### [Task instructions]
Only the lines of the data below from the one with "j with blinded" through the one with "generators (R229) -/" are wanted. Repeat them exactly.

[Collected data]
-- ==== Sys2Proof/Machine/Drbg.lean ====
section
/-! DEFINITION. The random bit generators (R229, R248, R254 to R258): the pool of conditioned blocks, the central DRBG, the
Stopes' DRBGs and the masking generators, how each is seeded, when it reseeds, and what a draw from it gives. -/
namespace Sys2Proof.Machine

/-- Is the entropy source READY: HEALTHY or DEGRADED (R252)? -/
def State.entReady (s : State) : Bool := s.ent.phase == 2 || s.ent.phase == 3

/-- `n` fresh random bytes: free values, none used twice. -/
def State.freshBytes (s : State) (n : Nat) : State × Bytes :=
  ({ s with freeNext := s.freeNext + n }, (List.range n).map fun k => Config.freeValue 8 (s.freeNext + k))

/-! ## The pool (R248) -/

/-- The 384 conditioned bits of a reseed: three blocks of the pool, in arrival order, each used once. Blocks of samples that
no command brought are free values (DESIGN CHOICE, log 33). -/
def State.takeEntropy (s : State) : State × Bytes :=
  let have_ := s.ent.pool.take 3
  let r := s.freshBytes (16 * (3 - have_.length))
  ({ r.1 with ent := { r.1.ent with pool := s.ent.pool.drop 3 } }, have_.flatten ++ r.2)

/-! ## Seeding (R255, R256) -/

/-- `ENT_PERS` as committed. -/
def State.persValue (s : State) : Bytes := ((List.range 8).map fun k => leBytes 4 (s.reg .ent (0x120 + 4 * k)).toNat).flatten

/-- The personalisation string of an instantiation: `ENT_PERS`, its stamp, the Stope number, 0xFF for the central DRBG. -/
def State.persString (s : State) (n : Nat) : Bytes := s.persValue ++ leBytes 8 s.stamp ++ leBytes 1 n

/-- A generator that has just been instantiated. -/
def Gen.seeded (entropy pers : Bytes) (at_ : Stamp) : Gen :=
  { live := true, seededAt := at_, seedings := 1, work := Config.prim .drbgSeed [entropy, pers] }

/-- A generator that has just reseeded, with additional input. -/
def Gen.reseeded (g : Gen) (entropy extra : Bytes) (at_ : Stamp) : Gen :=
  { g with requests := 0, seededAt := at_, seedings := g.seedings + 1, persLater := false
           work := Config.prim .drbgReseed [g.work, entropy, extra] }

/-- A generator after one request, with its length and additional input. -/
def Gen.stepped (g : Gen) (len : Nat) (extra : Bytes) : Gen :=
  { g with requests := g.requests + 1, work := Config.prim .drbgNext [g.work, leBytes 4 len, extra] }

/-- What a generator gives on a request. -/
def Gen.give (g : Gen) (len : Nat) (extra : Bytes) : Bytes := fit len (Config.prim .drbgOut [g.work, extra])

/-! ## The central DRBG -/

def State.setCentral (s : State) (g : Gen) : State := { s with ent := { s.ent with central := g } }

/-- The central DRBG is instantiated from the pool. -/
def State.instantiateCentral (s : State) : State :=
  let r := s.takeEntropy
  r.1.setCentral (Gen.seeded r.2 (s.persString 0xFF) s.stamp)

/-- The central DRBG reseeds from the pool; a changed `ENT_PERS` goes with it (R255, R256). -/
def State.centralReseed (s : State) : State :=
  if s.ent.central.live then
    let r := s.takeEntropy
    r.1.setCentral (s.ent.central.reseeded r.2 (if s.ent.central.persLater then s.persValue else []) s.stamp)
  else s

/-- A request at the central DRBG: refused unless it is instantiated and the source has not failed (R259). -/
def State.askCentral (s : State) (len : Nat) : State × Option Bytes :=
  if !s.ent.central.live || s.ent.phase == 4 then (s, none)
  else (s.setCentral (s.ent.central.stepped len []), some (s.ent.central.give len []))

/-- Is a DRBG's reseed due: by its requests, or by its time? -/
def Gen.due (g : Gen) (period : Nat) (now : Stamp) : Bool := decide (4096 ≤ g.requests) || decide (g.seededAt + period ≤ now)

/-- A request of a class, after the reseed that goes before it: every class 1 or class 2 request has one, any other where it
is due (R255). -/
def State.centralFor (s : State) (cls len : Nat) : State × Option Bytes :=
  (if cls ≤ 2 || s.ent.central.due 100000 s.stamp then s.centralReseed else s).askCentral len

/-- A draw from the central DRBG for a consumer: nothing before READY (R252, R254, R257). -/
def State.drawCentral (s : State) (cls len : Nat) : State × Option Bytes :=
  if s.entReady then s.centralFor cls len else (s, none)

/-- A Shaft takes a job: a private RSA one (kind 1) draws its blinding values r1, r2 and v at class 3, and holds them if it
got them (R233, R257, R259). -/
def State.blindJob (s : State) (j : ShaftJob) : State × ShaftJob :=
  if j.kind = 1 then
    match s.drawCentral 3 (16 + rsaK j.set) with
    | (s, some _) => (s, { j with blinded := true })
    | (s, none) => (s, j)
  else (s, j)

/-! ## The Stopes' DRBGs -/

/-- A Stope DRBG's reseed period, `ENT_RESEED.US`, in nanoseconds. -/
def State.reseedPeriod (s : State) : Nat := s.regField .ent 0x114 15 0 * 1000

/-- A Stope DRBG reseeds with 384 bits generated by the central DRBG for that reseed alone, after fresh entropy (R255); a
refusal leaves it zeroed (R259). -/
def State.reseedStope (s : State) (n : Nat) : State × Bool :=
  match s.centralFor 1 48 with
  | (s, some seed) => (s.setGen n ((s.gen n).reseeded seed [] s.stamp), true)
  | (s, none) => (s.setGen n {}, false)

/-- A request at a Stope's DRBG, with additional input. -/
def State.askStope (s : State) (n len : Nat) (extra : Bytes) : State × Option Bytes :=
  let g := s.gen n
  if g.live then (s.setGen n (g.stepped len extra), some (g.give len extra)) else (s, none)

/-- A draw from a Stope's DRBG for a consumer (R254, R255, R259): refused unless it is instantiated and the source READY,
and zeroed where the source has failed since; a reseed that is due comes first. -/
def State.drawStopeWith (s : State) (n len : Nat) (extra : Bytes) : State × Option Bytes :=
  if !(s.gen n).live then (s, none)
  else if !s.entReady then (s.setGen n {}, none)
  else if (s.gen n).due s.reseedPeriod s.stamp then (s.reseedStope n).1.askStope n len extra
  else s.askStope n len extra

def State.drawStope (s : State) (n len : Nat) : State × Option Bytes := s.drawStopeWith n len []

/-! ## The masking generators (R229) -/

/-- The nanoseconds in which a Stope's MRG gives 2^16 outputs, one each Stope cycle. -/
def State.mrgPeriod (s : State) (n : Nat) : Nat := 2 ^ 16 * 1000 / Nat.max 1 (s.stope n).clock

/-- The same for the Lode masking generator, one output each Lode cycle (1.2 GHz). -/
def maskPeriod : Nat := 2 ^ 16 * 1000 / 1200

/-- A Stope's MRG is seeded with 256 bits of its DRBG; a refusal leaves it invalid. -/
def State.seedMrg (s : State) (n : Nat) : State :=
  let g := s.gen n
  if s.ent.phase = 4 then s.setMrg n {}
  else match s.askStope n 32 [] with
    | (s, some _) => s.setMrg n { valid := g.live, seededAt := s.stamp }
    | (s, none) => s.setMrg n {}

/-- The Lode masking generator is seeded with 256 bits of the central DRBG, at class 1. -/
def State.seedMask (s : State) : State :=
  match s.centralFor 1 32 with
  | (s, some _) => { s with lode := { s.lode with maskGen := true, maskAt := s.stamp } }
  | (s, none) => { s with lode := { s.lode with maskGen := false } }

/-- A Stope's MRG as its next draw finds it: reseeded where its 2^16 outputs are over. -/
def State.mrgFresh (s : State) (n : Nat) : State :=
  if (s.mrg n).valid && decide ((s.mrg n).seededAt + s.mrgPeriod n ≤ s.stamp) then s.seedMrg n else s

/-- The Lode masking generator as its next draw finds it. -/
def State.maskFresh (s : State) : State :=
  if s.lode.maskGen && decide (s.lode.maskAt + maskPeriod ≤ s.stamp) then s.seedMask else s

/-! ## Health tests (R249) -/

/-- Where the two continuous tests of a cell stand: the last sample and its run, the window's first sample, its count and
the samples the window has had. -/
def HealthTest.take (h : HealthTest) (b : Byte) : HealthTest :=
  let run := if h.run ≠ 0 ∧ h.last = b then h.run + 1 else 1
  if h.seen = 0 ∨ 512 ≤ h.seen then { last := b, run := run, first := b, count := 1, seen := 1 }
  else { h with last := b, run := run, count := if b = h.first then h.count + 1 else h.count, seen := h.seen + 1 }

/-- The cause of a failure: 1 the 23rd identical sample, 2 the 156th occurrence in a window. -/
def HealthTest.cause (h : HealthTest) : Option Nat :=
  if 23 ≤ h.run then some 1 else if 156 ≤ h.count then some 2 else none

/-- The tests take samples in order: the tests' standing, the highest window count, the samples that went on to the
conditioner, and the cause of the first failure. -/
def healthRun : HealthTest → Nat → Bytes → HealthTest × Nat × Bytes × Option Nat
  | h, top, [] => (h, top, [], none)
  | h, top, b :: r =>
    let g := h.take b
    let top := Nat.max top g.count
    match g.cause with
    | some c => (g, top, [], some c)
    | none => let q := healthRun g top r; (q.1, q.2.1, b :: q.2.2.1, q.2.2.2)

/-- The conditioner takes samples 64 at a time (R248): what is left for the next block, and the blocks. -/
def conditionFuel : Nat → Bytes → Bytes × List Bytes
  | 0, bs => (bs, [])
  | n + 1, bs =>
    if bs.length < 64 then (bs, [])
    else
      let r := conditionFuel n (bs.drop 64)
      (r.1, fit 16 (Config.prim .conditioner [bs.take 64]) :: r.2)

end Sys2Proof.Machine
end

### [Exercise answer]
    | (s, some _) => (s, { j with blinded := true })
    | (s, none) => (s, j)
  else (s, j)

/-! ## The Stopes' DRBGs -/

/-- A Stope DRBG's reseed period, `ENT_RESEED.US`, in nanoseconds. -/
def State.reseedPeriod (s : State) : Nat := s.regField .ent 0x114 15 0 * 1000

/-- A Stope DRBG reseeds with 384 bits generated by the central DRBG for that reseed alone, after fresh entropy (R255); a
refusal leaves it zeroed (R259). -/
def State.reseedStope (s : State) (n : Nat) : State × Bool :=
  match s.centralFor 1 48 with
  | (s, some seed) => (s.setGen n ((s.gen n).reseeded seed [] s.stamp), true)
  | (s, none) => (s.setGen n {}, false)

/-- A request at a Stope's DRBG, with additional input. -/
def State.askStope (s : State) (n len : Nat) (extra : Bytes) : State × Option Bytes :=
  let g := s.gen n
  if g.live then (s.setGen n (g.stepped len extra), some (g.give len extra)) else (s, none)

/-- A draw from a Stope's DRBG for a consumer (R254, R255, R259): refused unless it is instantiated and the source READY,
and zeroed where the source has failed since; a reseed that is due comes first. -/
def State.drawStopeWith (s : State) (n len : Nat) (extra : Bytes) : State × Option Bytes :=
  if !(s.gen n).live then (s, none)
  else if !s.entReady then (s.setGen n {}, none)
  else if (s.gen n).due s.reseedPeriod s.stamp then (s.reseedStope n).1.askStope n len extra
  else s.askStope n len extra

def State.drawStope (s : State) (n len : Nat) : State × Option Bytes := s.drawStopeWith n len []

/-! ## The masking generators (R229) -/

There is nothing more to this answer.